ABOUT THIS EXERCISE>
Write out again the entries from the first line to the line that includes "to R176) -/", keeping both of those lines.

[Saved data entries]
____

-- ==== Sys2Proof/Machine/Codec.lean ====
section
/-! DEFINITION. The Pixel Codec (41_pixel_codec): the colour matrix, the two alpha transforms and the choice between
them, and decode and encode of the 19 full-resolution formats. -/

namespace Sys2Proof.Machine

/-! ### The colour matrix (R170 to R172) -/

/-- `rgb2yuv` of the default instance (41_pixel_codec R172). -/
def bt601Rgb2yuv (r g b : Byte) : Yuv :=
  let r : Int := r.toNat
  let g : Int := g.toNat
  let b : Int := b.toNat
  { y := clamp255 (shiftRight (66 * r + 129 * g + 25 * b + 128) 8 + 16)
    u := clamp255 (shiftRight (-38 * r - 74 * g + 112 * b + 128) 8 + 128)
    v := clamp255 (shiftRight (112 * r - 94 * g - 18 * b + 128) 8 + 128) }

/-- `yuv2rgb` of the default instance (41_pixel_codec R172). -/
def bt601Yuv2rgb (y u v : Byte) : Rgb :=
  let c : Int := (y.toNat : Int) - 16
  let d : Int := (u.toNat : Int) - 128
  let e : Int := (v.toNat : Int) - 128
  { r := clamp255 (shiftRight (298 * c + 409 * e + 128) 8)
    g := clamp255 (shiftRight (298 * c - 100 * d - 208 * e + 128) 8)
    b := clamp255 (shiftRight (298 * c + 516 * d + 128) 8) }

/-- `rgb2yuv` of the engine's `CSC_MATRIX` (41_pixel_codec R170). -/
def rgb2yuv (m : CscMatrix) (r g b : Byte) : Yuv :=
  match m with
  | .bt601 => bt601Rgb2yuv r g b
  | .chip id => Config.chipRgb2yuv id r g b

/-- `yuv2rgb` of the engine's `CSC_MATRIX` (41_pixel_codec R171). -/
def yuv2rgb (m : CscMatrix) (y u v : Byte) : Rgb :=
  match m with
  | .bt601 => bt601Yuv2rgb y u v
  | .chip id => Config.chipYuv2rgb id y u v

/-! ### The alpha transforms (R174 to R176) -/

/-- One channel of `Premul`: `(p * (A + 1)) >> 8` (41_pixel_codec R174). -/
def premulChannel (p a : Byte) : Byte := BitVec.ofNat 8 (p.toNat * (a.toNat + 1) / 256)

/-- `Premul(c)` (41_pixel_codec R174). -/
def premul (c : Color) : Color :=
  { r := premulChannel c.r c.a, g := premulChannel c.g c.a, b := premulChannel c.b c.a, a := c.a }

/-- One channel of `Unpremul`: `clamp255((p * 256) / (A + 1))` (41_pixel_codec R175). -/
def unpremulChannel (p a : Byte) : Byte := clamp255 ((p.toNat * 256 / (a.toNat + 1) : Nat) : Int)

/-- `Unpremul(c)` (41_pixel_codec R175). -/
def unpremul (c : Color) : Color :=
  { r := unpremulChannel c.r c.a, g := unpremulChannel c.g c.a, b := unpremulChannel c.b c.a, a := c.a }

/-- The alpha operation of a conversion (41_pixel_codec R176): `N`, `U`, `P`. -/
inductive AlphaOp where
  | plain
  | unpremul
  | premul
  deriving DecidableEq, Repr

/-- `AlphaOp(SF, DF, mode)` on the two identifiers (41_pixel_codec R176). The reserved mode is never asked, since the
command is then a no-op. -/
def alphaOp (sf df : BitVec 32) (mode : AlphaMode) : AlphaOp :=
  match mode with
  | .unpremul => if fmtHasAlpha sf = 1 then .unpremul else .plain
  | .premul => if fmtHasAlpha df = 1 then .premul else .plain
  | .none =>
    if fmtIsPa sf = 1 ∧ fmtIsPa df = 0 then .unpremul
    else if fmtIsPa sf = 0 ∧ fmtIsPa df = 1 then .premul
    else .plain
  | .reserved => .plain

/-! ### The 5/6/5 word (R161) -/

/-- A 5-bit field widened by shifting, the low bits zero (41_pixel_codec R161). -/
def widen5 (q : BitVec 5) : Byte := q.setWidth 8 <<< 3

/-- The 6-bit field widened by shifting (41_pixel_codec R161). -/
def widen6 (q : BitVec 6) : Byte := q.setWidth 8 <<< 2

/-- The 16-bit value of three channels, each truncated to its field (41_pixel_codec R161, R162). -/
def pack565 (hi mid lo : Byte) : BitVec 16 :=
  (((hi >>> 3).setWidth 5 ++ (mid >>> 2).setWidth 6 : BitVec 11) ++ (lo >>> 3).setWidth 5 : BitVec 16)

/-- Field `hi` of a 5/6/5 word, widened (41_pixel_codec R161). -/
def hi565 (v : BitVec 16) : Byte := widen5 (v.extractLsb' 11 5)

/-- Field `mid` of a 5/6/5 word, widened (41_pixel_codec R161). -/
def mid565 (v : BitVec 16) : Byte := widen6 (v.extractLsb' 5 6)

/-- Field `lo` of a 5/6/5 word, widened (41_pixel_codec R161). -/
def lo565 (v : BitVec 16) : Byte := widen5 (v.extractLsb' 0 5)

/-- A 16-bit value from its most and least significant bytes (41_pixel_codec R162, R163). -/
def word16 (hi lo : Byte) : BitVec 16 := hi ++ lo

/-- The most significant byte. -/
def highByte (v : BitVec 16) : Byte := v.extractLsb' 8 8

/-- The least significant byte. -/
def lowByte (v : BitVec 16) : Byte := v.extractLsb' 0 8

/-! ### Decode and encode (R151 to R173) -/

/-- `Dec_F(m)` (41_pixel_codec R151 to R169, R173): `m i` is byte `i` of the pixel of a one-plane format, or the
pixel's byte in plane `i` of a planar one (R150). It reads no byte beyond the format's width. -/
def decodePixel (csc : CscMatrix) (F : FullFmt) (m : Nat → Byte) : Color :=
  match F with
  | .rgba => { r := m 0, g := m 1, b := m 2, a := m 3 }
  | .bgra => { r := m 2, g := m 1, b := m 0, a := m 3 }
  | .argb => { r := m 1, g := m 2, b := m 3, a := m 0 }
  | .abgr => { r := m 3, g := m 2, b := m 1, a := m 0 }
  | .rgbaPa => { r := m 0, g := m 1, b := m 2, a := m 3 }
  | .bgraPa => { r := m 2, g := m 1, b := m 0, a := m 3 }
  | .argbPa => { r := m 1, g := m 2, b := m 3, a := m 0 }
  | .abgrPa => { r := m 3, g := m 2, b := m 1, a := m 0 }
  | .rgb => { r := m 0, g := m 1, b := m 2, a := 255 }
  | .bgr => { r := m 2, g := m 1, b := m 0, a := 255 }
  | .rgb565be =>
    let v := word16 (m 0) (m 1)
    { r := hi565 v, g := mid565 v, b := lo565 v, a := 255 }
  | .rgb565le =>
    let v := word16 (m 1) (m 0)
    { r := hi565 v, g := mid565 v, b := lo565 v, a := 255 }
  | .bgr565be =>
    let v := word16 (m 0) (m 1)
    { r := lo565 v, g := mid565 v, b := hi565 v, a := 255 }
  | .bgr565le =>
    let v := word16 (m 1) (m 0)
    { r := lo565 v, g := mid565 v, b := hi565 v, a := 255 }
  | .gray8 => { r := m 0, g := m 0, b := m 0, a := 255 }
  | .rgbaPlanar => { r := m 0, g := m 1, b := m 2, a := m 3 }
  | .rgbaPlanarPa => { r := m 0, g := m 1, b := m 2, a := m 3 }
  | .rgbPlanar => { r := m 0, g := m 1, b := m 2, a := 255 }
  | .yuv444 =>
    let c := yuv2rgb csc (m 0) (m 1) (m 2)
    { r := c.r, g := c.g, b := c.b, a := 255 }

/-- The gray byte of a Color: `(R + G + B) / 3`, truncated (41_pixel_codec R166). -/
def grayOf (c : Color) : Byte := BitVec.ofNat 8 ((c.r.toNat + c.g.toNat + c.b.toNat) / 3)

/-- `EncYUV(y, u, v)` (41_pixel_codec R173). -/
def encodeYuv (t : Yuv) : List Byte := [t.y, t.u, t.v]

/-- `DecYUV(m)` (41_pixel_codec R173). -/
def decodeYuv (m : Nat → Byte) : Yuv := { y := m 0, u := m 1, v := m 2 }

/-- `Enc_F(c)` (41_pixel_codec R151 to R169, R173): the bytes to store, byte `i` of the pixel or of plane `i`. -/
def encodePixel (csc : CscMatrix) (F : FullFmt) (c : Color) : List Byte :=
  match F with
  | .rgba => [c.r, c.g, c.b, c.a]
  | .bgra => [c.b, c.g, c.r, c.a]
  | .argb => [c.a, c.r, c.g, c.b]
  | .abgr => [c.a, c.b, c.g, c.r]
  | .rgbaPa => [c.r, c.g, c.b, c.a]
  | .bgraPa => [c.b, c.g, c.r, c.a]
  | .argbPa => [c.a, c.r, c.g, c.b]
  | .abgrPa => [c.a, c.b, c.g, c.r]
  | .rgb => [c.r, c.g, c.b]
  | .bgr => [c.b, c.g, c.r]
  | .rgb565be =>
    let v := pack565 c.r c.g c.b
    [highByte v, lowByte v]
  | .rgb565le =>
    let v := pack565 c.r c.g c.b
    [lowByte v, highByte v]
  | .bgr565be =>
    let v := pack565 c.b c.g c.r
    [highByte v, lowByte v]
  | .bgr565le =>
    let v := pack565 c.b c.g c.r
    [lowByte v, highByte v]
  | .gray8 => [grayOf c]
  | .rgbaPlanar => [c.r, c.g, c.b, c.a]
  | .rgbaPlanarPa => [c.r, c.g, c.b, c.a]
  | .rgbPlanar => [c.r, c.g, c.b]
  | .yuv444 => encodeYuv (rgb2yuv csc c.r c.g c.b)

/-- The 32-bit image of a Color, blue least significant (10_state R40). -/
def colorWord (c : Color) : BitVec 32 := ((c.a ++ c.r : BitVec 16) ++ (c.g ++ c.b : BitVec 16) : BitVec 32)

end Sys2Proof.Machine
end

____

RESPONSE TO THE EXERCISE>
-- ==== Sys2Proof/Machine/Codec.lean ====
section
/-! DEFINITION. The Pixel Codec (41_pixel_codec): the colour matrix, the two alpha transforms and the choice between
them, and decode and encode of the 19 full-resolution formats. -/

namespace Sys2Proof.Machine

/-! ### The colour matrix (R170 to R172) -/

/-- `rgb2yuv` of the default instance (41_pixel_codec R172). -/
def bt601Rgb2yuv (r g b : Byte) : Yuv :=
  let r : Int := r.toNat
  let g : Int := g.toNat
  let b : Int := b.toNat
  { y := clamp255 (shiftRight (66 * r + 129 * g + 25 * b + 128) 8 + 16)
    u := clamp255 (shiftRight (-38 * r - 74 * g + 112 * b + 128) 8 + 128)
    v := clamp255 (shiftRight (112 * r - 94 * g - 18 * b + 128) 8 + 128) }

/-- `yuv2rgb` of the default instance (41_pixel_codec R172). -/
def bt601Yuv2rgb (y u v : Byte) : Rgb :=
  let c : Int := (y.toNat : Int) - 16
  let d : Int := (u.toNat : Int) - 128
  let e : Int := (v.toNat : Int) - 128
  { r := clamp255 (shiftRight (298 * c + 409 * e + 128) 8)
    g := clamp255 (shiftRight (298 * c - 100 * d - 208 * e + 128) 8)
    b := clamp255 (shiftRight (298 * c + 516 * d + 128) 8) }

/-- `rgb2yuv` of the engine's `CSC_MATRIX` (41_pixel_codec R170). -/
def rgb2yuv (m : CscMatrix) (r g b : Byte) : Yuv :=
  match m with
  | .bt601 => bt601Rgb2yuv r g b
  | .chip id => Config.chipRgb2yuv id r g b

/-- `yuv2rgb` of the engine's `CSC_MATRIX` (41_pixel_codec R171). -/
def yuv2rgb (m : CscMatrix) (y u v : Byte) : Rgb :=
  match m with
  | .bt601 => bt601Yuv2rgb y u v
  | .chip id => Config.chipYuv2rgb id y u v

/-! ### The alpha transforms (R174 to R176) -/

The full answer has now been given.